In a series of Instagram stories that Stella Bughbee put together last night, she wrote, “We have such a tricky relationship with provocation in fashion. We love it, we hate it, we love to hate it,” I think this is true of provocation more broadly. (That the other house most wont to provoke long heralded Kim Kardashian as an ambassador seems worth mentioning.)

Sarah Mower asked, in her review of the show for Vogue Runway, “Why choose the terrors of hell as a concept?” Roseberry is clear about his pursuit of the new, the risk required to fulfill the creative desire to “make something powerful in a different way every time.”

As I write out his reasoning, I find myself choking back my own opinion. Wondering whether Roseberry is in fact in the right or if he is in the wrong. Was it necessary to cause all ruckus just to pursue the new? What if the dresses do reinvigorate the sport of animal hunting? Has the purpose of art changed in the modern world — should the artist be responsible for the potential backlash that their creative pursuits can incite? No doubt Roseberry chose Jenner to wear the dress for a reason, what role does she play in his pursuit of creation?

Then I think about it again and I wonder why my opinion matters — how far it strays from what the show set out to accomplish. From the point of art more broadly. The lenses through which we see are myopic, no matter how broadly we can stretch them out of our own experiences. There are necessary limitations to the depth of our vision for the simple reason that we are not each other. “Nothing is at it seems,” Roseberry said to Mower. I’m inclined to agree.

And in the end, I do think it bears underlining that when successful, provocation makes us feel hard feelings.

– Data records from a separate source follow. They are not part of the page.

/-- The row of an instruction (30_encoding.md R103, R117). -/
def Op.row (op : Op) : Option TableRow := opcodeTable.find? (fun r => r.op == op)

/-- Lookup by the table's match and mask values (30_encoding.md R103, R116); `none` is ILLEGAL. -/
def lookupByMask (w : Word) : Option Op := (opcodeTable.find? (fun r => r.hits w)).map TableRow.op

/-- Lookup by the decoded fields, and for the two I-sys rows by the whole word (30_encoding.md R102, R116);
`none` is ILLEGAL, for every combination the map does not list (R118). -/
def lookupFields (opcode func3 func7 word : Nat) : Option Op :=
  match opcode with
  | 0x33 =>
    match func3, func7 with
    | 0, 0x00 => some .add
    | 0, 0x20 => some .sub
    | 4, 0x00 => some .xor
    | 6, 0x00 => some .or
    | 7, 0x00 => some .and
    | 2, 0x00 => some .slt
    | 3, 0x00 => some .sltu
    | 1, 0x00 => some .sll
    | 0, 0x01 => some .mul
    | 1, 0x01 => some .mulh
    | 2, 0x01 => some .mulhsu
    | 3, 0x01 => some .mulhu
    | 5, 0x00 => some .srl
    | 5, 0x20 => some .sra
    | 4, 0x01 => some .div
    | 5, 0x01 => some .divu
    | 6, 0x01 => some .rem
    | 7, 0x01 => some .remu
    | _, _ => none
  | 0x13 =>
    match func3, func7 with
    | 0, _ => some .addi
    | 4, _ => some .xori
    | 6, _ => some .ori
    | 7, _ => some .andi
    | 2, _ => some .slti
    | 3, _ => some .sltiu
    | 1, 0x00 => some .slli
    | 5, 0x00 => some .srli
    | 5, 0x20 => some .srai
    | _, _ => none
  | 0x63 =>
    match func3 with
    | 0 => some .beq
    | 1 => some .bne
    | 4 => some .blt
    | 5 => some .bge
    | 6 => some .bltu
    | 7 => some .bgeu
    | _ => none
  | 0x6F => some .jal
  | 0x67 =>
    match func3 with
    | 0 => some .jalr
    | _ => none
  | 0x37 => some .lui
  | 0x17 => some .auipc
  | 0x03 =>
    match func3 with
    | 0 => some .lb
    | 1 => some .lh
    | 2 => some .lw
    | 4 => some .lbu
    | 5 => some .lhu
    | _ => none
  | 0x23 =>
    match func3 with
    | 0 => some .sb
    | 1 => some .sh
    | 2 => some .sw
    | _ => none
  | 0x73 => if word = 0x00000073 then some .ecall else if word = 0x30200073 then some .mret else none
  | _ => none

/-- Lookup of a word by its fields (30_encoding.md R116). -/
def lookup (w : Word) : Option Op :=
  lookupFields (opcodeOf w).toNat (func3Of w).toNat (func7Of w).toNat w.toNat

/-! ## The decoder -/

/-- Why bytes are no instruction. -/
inductive DecodeError where
  /-- Fewer than the four bytes that every instruction has (30_encoding.md R80). -/
  | truncated
  /-- The word is no row of the table (30_encoding.md R118). -/
  | illegal (word : Word)
deriving DecidableEq, Repr

/-- The instruction a word of a row stands for, its operands taken from the row's format (30_encoding.md R82). -/
def Op.withOperands (op : Op) (w : Word) : Instr :=
  match op with
  | .add => .add (rdOf w) (rs1Of w) (rs2Of w)
  | .sub => .sub (rdOf w) (rs1Of w) (rs2Of w)
  | .xor => .xor (rdOf w) (rs1Of w) (rs2Of w)
  | .or => .or (rdOf w) (rs1Of w) (rs2Of w)
  | .and => .and (rdOf w) (rs1Of w) (rs2Of w)
  | .slt => .slt (rdOf w) (rs1Of w) (rs2Of w)
  | .sltu => .sltu (rdOf w) (rs1Of w) (rs2Of w)
  | .addi => .addi (rdOf w) (rs1Of w) (imm12I w)
  | .xori => .xori (rdOf w) (rs1Of w) (imm12I w)
  | .ori => .ori (rdOf w) (rs1Of w) (imm12I w)
  | .andi => .andi (rdOf w) (rs1Of w) (imm12I w)
  | .slti => .slti (rdOf w) (rs1Of w) (imm12I w)
  | .sltiu => .sltiu (rdOf w) (rs1Of w) (imm12I w)
  | .beq => .beq (rs1Of w) (rs2Of w) (offsetB w)
  | .bne => .bne (rs1Of w) (rs2Of w) (offsetB w)
  | .blt => .blt (rs1Of w) (rs2Of w) (offsetB w)
  | .bge => .bge (rs1Of w) (rs2Of w) (offsetB w)
  | .bltu => .bltu (rs1Of w) (rs2Of w) (offsetB w)
  | .bgeu => .bgeu (rs1Of w) (rs2Of w) (offsetB w)
  | .jal => .jal (rdOf w) (offsetJ w)
  | .jalr => .jalr (rdOf w) (rs1Of w) (imm12I w)
  | .lui => .lui (rdOf w) (imm20U w)
  | .auipc => .auipc (rdOf w) (imm20U w)
  | .sll => .sll (rdOf w) (rs1Of w) (rs2Of w)
  | .slli => .slli (rdOf w) (rs1Of w) (rs2Of w)
  | .mul => .mul (rdOf w) (rs1Of w) (rs2Of w)
  | .mulh => .mulh (rdOf w) (rs1Of w) (rs2Of w)
  | .mulhsu => .mulhsu (rdOf w) (rs1Of w) (rs2Of w)
  | .mulhu => .mulhu (rdOf w) (rs1Of w) (rs2Of w)
  | .srl => .srl (rdOf w) (rs1Of w) (rs2Of w)
  | .sra => .sra (rdOf w) (rs1Of w) (rs2Of w)
  | .srli => .srli (rdOf w) (rs1Of w) (rs2Of w)
  | .srai => .srai (rdOf w) (rs1Of w) (rs2Of w)
  | .div => .div (rdOf w) (rs1Of w) (rs2Of w)
  | .divu => .divu (rdOf w) (rs1Of w) (rs2Of w)
  | .rem => .rem (rdOf w) (rs1Of w) (rs2Of w)
  | .remu => .remu (rdOf w) (rs1Of w) (rs2Of w)
  | .lb => .lb (rdOf w) (rs1Of w) (imm12I w)
  | .lh => .lh (rdOf w) (rs1Of w) (imm12I w)
  | .lw => .lw (rdOf w) (rs1Of w) (imm12I w)
  | .lbu => .lbu (rdOf w) (rs1Of w) (imm12I w)
  | .lhu => .lhu (rdOf w) (rs1Of w) (imm12I w)
  | .sb => .sb (rs1Of w) (rs2Of w) (imm12S w)
  | .sh => .sh (rs1Of w) (rs2Of w) (imm12S w)
  | .sw => .sw (rs1Of w) (rs2Of w) (imm12S w)
  | .ecall => .ecall
  | .mret => .mret

/-- Decode a fetched word (30_encoding.md R85, R116, R118). -/
def decodeWord (w : Word) : Except DecodeError Instr :=
  match lookup w with
  | some op => .ok (op.withOperands w)
  | none => .error (.illegal w)

/-- Decode the instruction at the head of some bytes, and give the bytes after it (30_encoding.md R80). -/
def decode (bytes : List Byte) : Except DecodeError (Instr × List Byte) :=
  match bytes with
  | b0 :: b1 :: b2 :: b3 :: rest =>
    match decodeWord (wordOfBytes b0 b1 b2 b3) with
    | .ok i => .ok (i, rest)
    | .error e => .error e
  | _ => .error .truncated

/-- The word of the low `nbits` bits of `w`, every other bit 0. -/
def tableWord (nbits w : Nat) : Word := BitVec.ofNat 32 (w % 2 ^ nbits)

/-- The instruction the decoder reads from a row of the opcode table whose bits are `w`. -/
def decodeTableWord (nbits w : Nat) : Option Instr :=
  match decode (bytesOfWord (tableWord nbits w)) with
  | .ok (i, _) => some i
  | .error _ => none

/-! ## The encoder -/

/-- The row an instruction belongs to. -/
def Instr.op : Instr → Op
  | .add _ _ _ => .add
  | .sub _ _ _ => .sub
  | .xor _ _ _ => .xor
  | .or _ _ _ => .or
  | .and _ _ _ => .and
  | .slt _ _ _ => .slt
  | .sltu _ _ _ => .sltu
  | .addi _ _ _ => .addi
  | .xori _ _ _ => .xori
  | .ori _ _ _ => .ori
  | .andi _ _ _ => .andi
  | .slti _ _ _ => .slti
  | .sltiu _ _ _ => .sltiu
  | .beq _ _ _ => .beq
  | .bne _ _ _ => .bne
  | .blt _ _ _ => .blt
  | .bge _ _ _ => .bge
  | .bltu _ _ _ => .bltu
  | .bgeu _ _ _ => .bgeu
  | .jal _ _ => .jal
  | .jalr _ _ _ => .jalr
  | .lui _ _ => .lui
  | .auipc _ _ => .auipc
  | .sll _ _ _ => .sll
  | .slli _ _ _ => .slli
  | .mul _ _ _ => .mul
  | .mulh _ _ _ => .mulh
  | .mulhsu _ _ _ => .mulhsu
  | .mulhu _ _ _ => .mulhu
  | .srl _ _ _ => .srl
  | .sra _ _ _ => .sra
  | .srli _ _ _ => .srli
  | .srai _ _ _ => .srai
  | .div _ _ _ => .div
  | .divu _ _ _ => .divu
  | .rem _ _ _ => .rem
  | .remu _ _ _ => .remu
  | .lb _ _ _ => .lb
  | .lh _ _ _ => .lh
  | .lw _ _ _ => .lw
  | .lbu _ _ _ => .lbu
  | .lhu _ _ _ => .lhu
  | .sb _ _ _ => .sb
  | .sh _ _ _ => .sh
  | .sw _ _ _ => .sw
  | .ecall => .ecall
  | .mret => .mret

/-- Formats R and I-shift (30_encoding.md R82). -/
def encR (func7 : BitVec 7) (rs2 rs1 : RegNum) (func3 : BitVec 3) (rd : RegNum) (opcode : BitVec 7) : Word :=
  BitVec.cast (by decide : 7 + 5 + 5 + 3 + 5 + 7 = 32)
    (func7 ++ rs2 ++ rs1 ++ func3 ++ rd ++ opcode)

/-- Format I (30_encoding.md R82, R95). -/
def encI (imm : BitVec 12) (rs1 : RegNum) (func3 : BitVec 3) (rd : RegNum) (opcode : BitVec 7) : Word :=
  BitVec.cast (by decide : 12 + 5 + 3 + 5 + 7 = 32)
    (imm ++ rs1 ++ func3 ++ rd ++ opcode)

/-- Format S (30_encoding.md R82, R96). -/
def encS (imm : BitVec 12) (rs2 rs1 : RegNum) (func3 : BitVec 3) (opcode : BitVec 7) : Word :=
  BitVec.cast (by decide : 7 + 5 + 5 + 3 + 5 + 7 = 32)
    (imm.extractLsb' 5 7 ++ rs2 ++ rs1 ++ func3 ++ imm.extractLsb' 0 5 ++ opcode)

/-- Format B (30_encoding.md R82, R97); bit 0 of the offset has no place in the word. -/
def encB (offset : BitVec 13) (rs2 rs1 : RegNum) (func3 : BitVec 3) (opcode : BitVec 7) : Word :=
  BitVec.cast (by decide : 1 + 6 + 5 + 5 + 3 + 4 + 1 + 7 = 32)
    (offset.extractLsb' 12 1 ++ offset.extractLsb' 5 6 ++ rs2 ++ rs1 ++ func3 ++ offset.extractLsb' 1 4
      ++ offset.extractLsb' 11 1 ++ opcode)

/-- Format U (30_encoding.md R82, R98). -/
def encU (imm : BitVec 20) (rd : RegNum) (opcode : BitVec 7) : Word :=
  BitVec.cast (by decide : 20 + 5 + 7 = 32)
    (imm ++ rd ++ opcode)

/-- Format J (30_encoding.md R82, R99); bit 0 of the offset has no place in the word. -/
def encJ (offset : BitVec 21) (rd : RegNum) (opcode : BitVec 7) : Word :=
  BitVec.cast (by decide : 1 + 10 + 1 + 8 + 5 + 7 = 32)
    (offset.extractLsb' 20 1 ++ offset.extractLsb' 1 10 ++ offset.extractLsb' 11 1 ++ offset.extractLsb' 12 8
      ++ rd ++ opcode)

/-- The word of an instruction, from the fields of its row (30_encoding.md R102, R103). -/
def encode : Instr → Word
  | .add rd rs1 rs2 => encR 0x00#7 rs2 rs1 0#3 rd 0x33#7
  | .sub rd rs1 rs2 => encR 0x20#7 rs2 rs1 0#3 rd 0x33#7
  | .xor rd rs1 rs2 => encR 0x00#7 rs2 rs1 4#3 rd 0x33#7
  | .or rd rs1 rs2 => encR 0x00#7 rs2 rs1 6#3 rd 0x33#7
  | .and rd rs1 rs2 => encR 0x00#7 rs2 rs1 7#3 rd 0x33#7
  | .slt rd rs1 rs2 => encR 0x00#7 rs2 rs1 2#3 rd 0x33#7
  | .sltu rd rs1 rs2 => encR 0x00#7 rs2 rs1 3#3 rd 0x33#7
  | .addi rd rs1 imm => encI imm rs1 0#3 rd 0x13#7
  | .xori rd rs1 imm => encI imm rs1 4#3 rd 0x13#7
  | .ori rd rs1 imm => encI imm rs1 6#3 rd 0x13#7
  | .andi rd rs1 imm => encI imm rs1 7#3 rd 0x13#7
  | .slti rd rs1 imm => encI imm rs1 2#3 rd 0x13#7
  | .sltiu rd rs1 imm => encI imm rs1 3#3 rd 0x13#7
  | .beq rs1 rs2 offset => encB offset rs2 rs1 0#3 0x63#7
  | .bne rs1 rs2 offset => encB offset rs2 rs1 1#3 0x63#7
  | .blt rs1 rs2 offset => encB offset rs2 rs1 4#3 0x63#7
  | .bge rs1 rs2 offset => encB offset rs2 rs1 5#3 0x63#7
  | .bltu rs1 rs2 offset => encB offset rs2 rs1 6#3 0x63#7
  | .bgeu rs1 rs2 offset => encB offset rs2 rs1 7#3 0x63#7
  | .jal rd offset => encJ offset rd 0x6F#7
  | .jalr rd rs1 imm => encI imm rs1 0#3 rd 0x67#7
  | .lui rd imm => encU imm rd 0x37#7
  | .auipc rd imm => encU imm rd 0x17#7
  | .sll rd rs1 rs2 => encR 0x00#7 rs2 rs1 1#3 rd 0x33#7
  | .slli rd rs1 shamt => encR 0x00#7 shamt rs1 1#3 rd 0x13#7
  | .mul rd rs1 rs2 => encR 0x01#7 rs2 rs1 0#3 rd 0x33#7
  | .mulh rd rs1 rs2 => encR 0x01#7 rs2 rs1 1#3 rd 0x33#7
  | .mulhsu rd rs1 rs2 => encR 0x01#7 rs2 rs1 2#3 rd 0x33#7
  | .mulhu rd rs1 rs2 => encR 0x01#7 rs2 rs1 3#3 rd 0x33#7
  | .srl rd rs1 rs2 => encR 0x00#7 rs2 rs1 5#3 rd 0x33#7
  | .sra rd rs1 rs2 => encR 0x20#7 rs2 rs1 5#3 rd 0x33#7
  | .srli rd rs1 shamt => encR 0x00#7 shamt rs1 5#3 rd 0x13#7
  | .srai rd rs1 shamt => encR 0x20#7 shamt rs1 5#3 rd 0x13#7
  | .div rd rs1 rs2 => encR 0x01#7 rs2 rs1 4#3 rd 0x33#7
  | .divu rd rs1 rs2 => encR 0x01#7 rs2 rs1 5#3 rd 0x33#7
  | .rem rd rs1 rs2 => encR 0x01#7 rs2 rs1 6#3 rd 0x33#7
  | .remu rd rs1 rs2 => encR 0x01#7 rs2 rs1 7#3 rd 0x33#7
  | .lb rd rs1 imm => encI imm rs1 0#3 rd 0x03#7
  | .lh rd rs1 imm => encI imm rs1 1#3 rd 0x03#7
  | .lw rd rs1 imm => encI imm rs1 2#3 rd 0x03#7
  | .lbu rd rs1 imm => encI imm rs1 4#3 rd 0x03#7
  | .lhu rd rs1 imm => encI imm rs1 5#3 rd 0x03#7
  | .sb rs1 rs2 imm => encS imm rs2 rs1 0#3 0x23#7
  | .sh rs1 rs2 imm => encS imm rs2 rs1 1#3 0x23#7
  | .sw rs1 rs2 imm => encS imm rs2 rs1 2#3 0x23#7
  | .ecall => 0x00000073#32
  | .mret => 0x30200073#32

/-- The bytes of an instruction as memory holds them. -/
def encodeBytes (i : Instr) : List Byte := bytesOfWord (encode i)

end Sys2Proof
end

It invites us to sit with a sort of dis-ease that is triggered by the externality that caused it, but which still is triggered from within the self. The art world used to serve as a safe container to explore these kinds of difficulties. But more and more lately, it makes us want to rip the uncomfortable feeling out and dart it toward the closest target. What do we get from doing this? Is it simply relief from the feeling — or is there something that is deeper? And who is responsible in the end for the sensations we feel inside of ourselves? What is assumed of her power when the answer turns out to be someone like Jenner?